- The Industrial Accelerator Act aims to increase EU manufacturing's GDP share to 20% by 2035.
- Investments over €100 million in strategic sectors must create high-quality jobs and ensure 50% European employment.
- The Act targets sectors like steel, cement, aluminium, cars, and net-zero technologies, with potential extension to chemicals.
- A single digital permitting process will be established to expedite manufacturing projects.
Overview
The European Commission has proposed the Industrial Accelerator Act (IAA) to boost EU manufacturing, create jobs, and support the adoption of low-carbon technologies.

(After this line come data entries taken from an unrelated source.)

-- ==== Sys2Proof/Syntax.lean ====
section
/-! DEFINITION. The commands of the part: one constructor per row of spec/opcode_table.json, with the row's operands. -/

namespace Sys2Proof

/-- An addressing mode of an L slot (03 R91). -/
inductive LMode where
  | offset (o : BitVec 14)
  | postImm (inc : BitVec 14)
  | index (g : Fin 64)
  | postReg (g : Fin 64)
  | update (inc : BitVec 14)
  deriving DecidableEq, Repr


/-- The SecTAG of a received frame (11 R361): its secure channel identifier, its packet number, and whether the ICV verifies. -/
structure SecTag where
  sci : Nat
  pn : Nat
  ok : Bool
  deriving DecidableEq, Repr

/-- What the MAC hands on of a received frame (11 R345, R360, R361): its length from destination address to FCS, its VLAN id if tagged, and its SecTAG if it has one. -/
structure L2Head where
  len : Nat
  vid : Option (BitVec 12)
  sec : Option SecTag
  deriving DecidableEq, Repr

/-- A received UDP datagram (01 R26, 11 R354, R358). Addresses are 16 bytes, IPv4 as IPv4-mapped addresses. -/
structure InFrame where
  head : L2Head
  rtag : Option (BitVec 16)
  src : List (BitVec 8)
  dst : List (BitVec 8)
  sport : BitVec 16
  dport : BitVec 16
  payload : List (BitVec 8)
  deriving DecidableEq, Repr

/-- Why a frame is dropped (11 R345, R346). -/
inductive DropKind where
  | pause
  | pfc
  | oversize
  | tcp
  | fragment
  | other
  deriving DecidableEq, Repr

/-- The link fields of a received Beryl frame (13 R415): LINK_SEQ, LINK_ACK, LINK_CREDIT, and the reply it carries. -/
structure BLinkHead where
  seq : BitVec 16
  ack : BitVec 16
  credit0 : BitVec 4
  credit1 : BitVec 4
  code : BitVec 8
  rdst : BitVec 8
  rwindow : BitVec 8
  rtag : BitVec 9
  count : BitVec 7
  deriving DecidableEq, Repr

/-- The addressing fields of a received Beryl frame (13 R415): VC, DST, SRC, HOPS, and the window and generation it names. -/
structure BAddr where
  vc : Bool
  dst : BitVec 8
  src : BitVec 8
  hops : BitVec 8
  window : BitVec 6
  gen : BitVec 2
  deriving DecidableEq, Repr

/-- One entry of a READ or WRITE request (12 R393): object, offset, and LENGTH; data are a WRITE's bytes. -/
structure AEntry where
  index : BitVec 16
  sub : BitVec 8
  reserved : BitVec 8
  offset : BitVec 32
  length : BitVec 16
  data : List (BitVec 8)
  deriving DecidableEq, Repr

/-- A received PROTECTED datagram (12 R386, R391, R393): the frame it came in, SESSION and COUNTER, whether its tag verifies, and the body header of its plaintext. The payload of the frame is the ciphertext and is not read. -/
structure AMsg where
  e : Fin 2
  frame : InFrame
  session : BitVec 16
  counter : BitVec 64
  ok : Bool
  flags : BitVec 8
  req : BitVec 16
  count : BitVec 16
  code : BitVec 16
  deriving DecidableEq, Repr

The Act aligns with the Draghi report's recommendations and aims to increase manufacturing's share of EU GDP to 20% by 2035.
Key Sectors and Requirements
The IAA introduces 'Made in EU' and low-carbon requirements for public procurement in strategic sectors such as steel, cement, aluminium, cars, and net-zero technologies. It may extend to other energy-intensive sectors like chemicals, enhancing European production capacities and demand for clean technologies.
Investment and Economic Security
For foreign direct investments exceeding €100 million in strategic sectors, the Act mandates high-quality job creation, technology transfer, and a minimum of 50% European employment. This aims to strengthen EU economic security and supply chain resilience.
Permitting and Manufacturing Clusters
The IAA simplifies permitting processes by introducing a single digital 'one-stop-shop' for industrial projects. It also promotes Industrial Acceleration Areas to foster clean manufacturing clusters, facilitating energy infrastructure investments and skills development.
Next Steps
The proposed Regulation will undergo negotiations by the European Parliament and the Council of the European Union before adoption and implementation.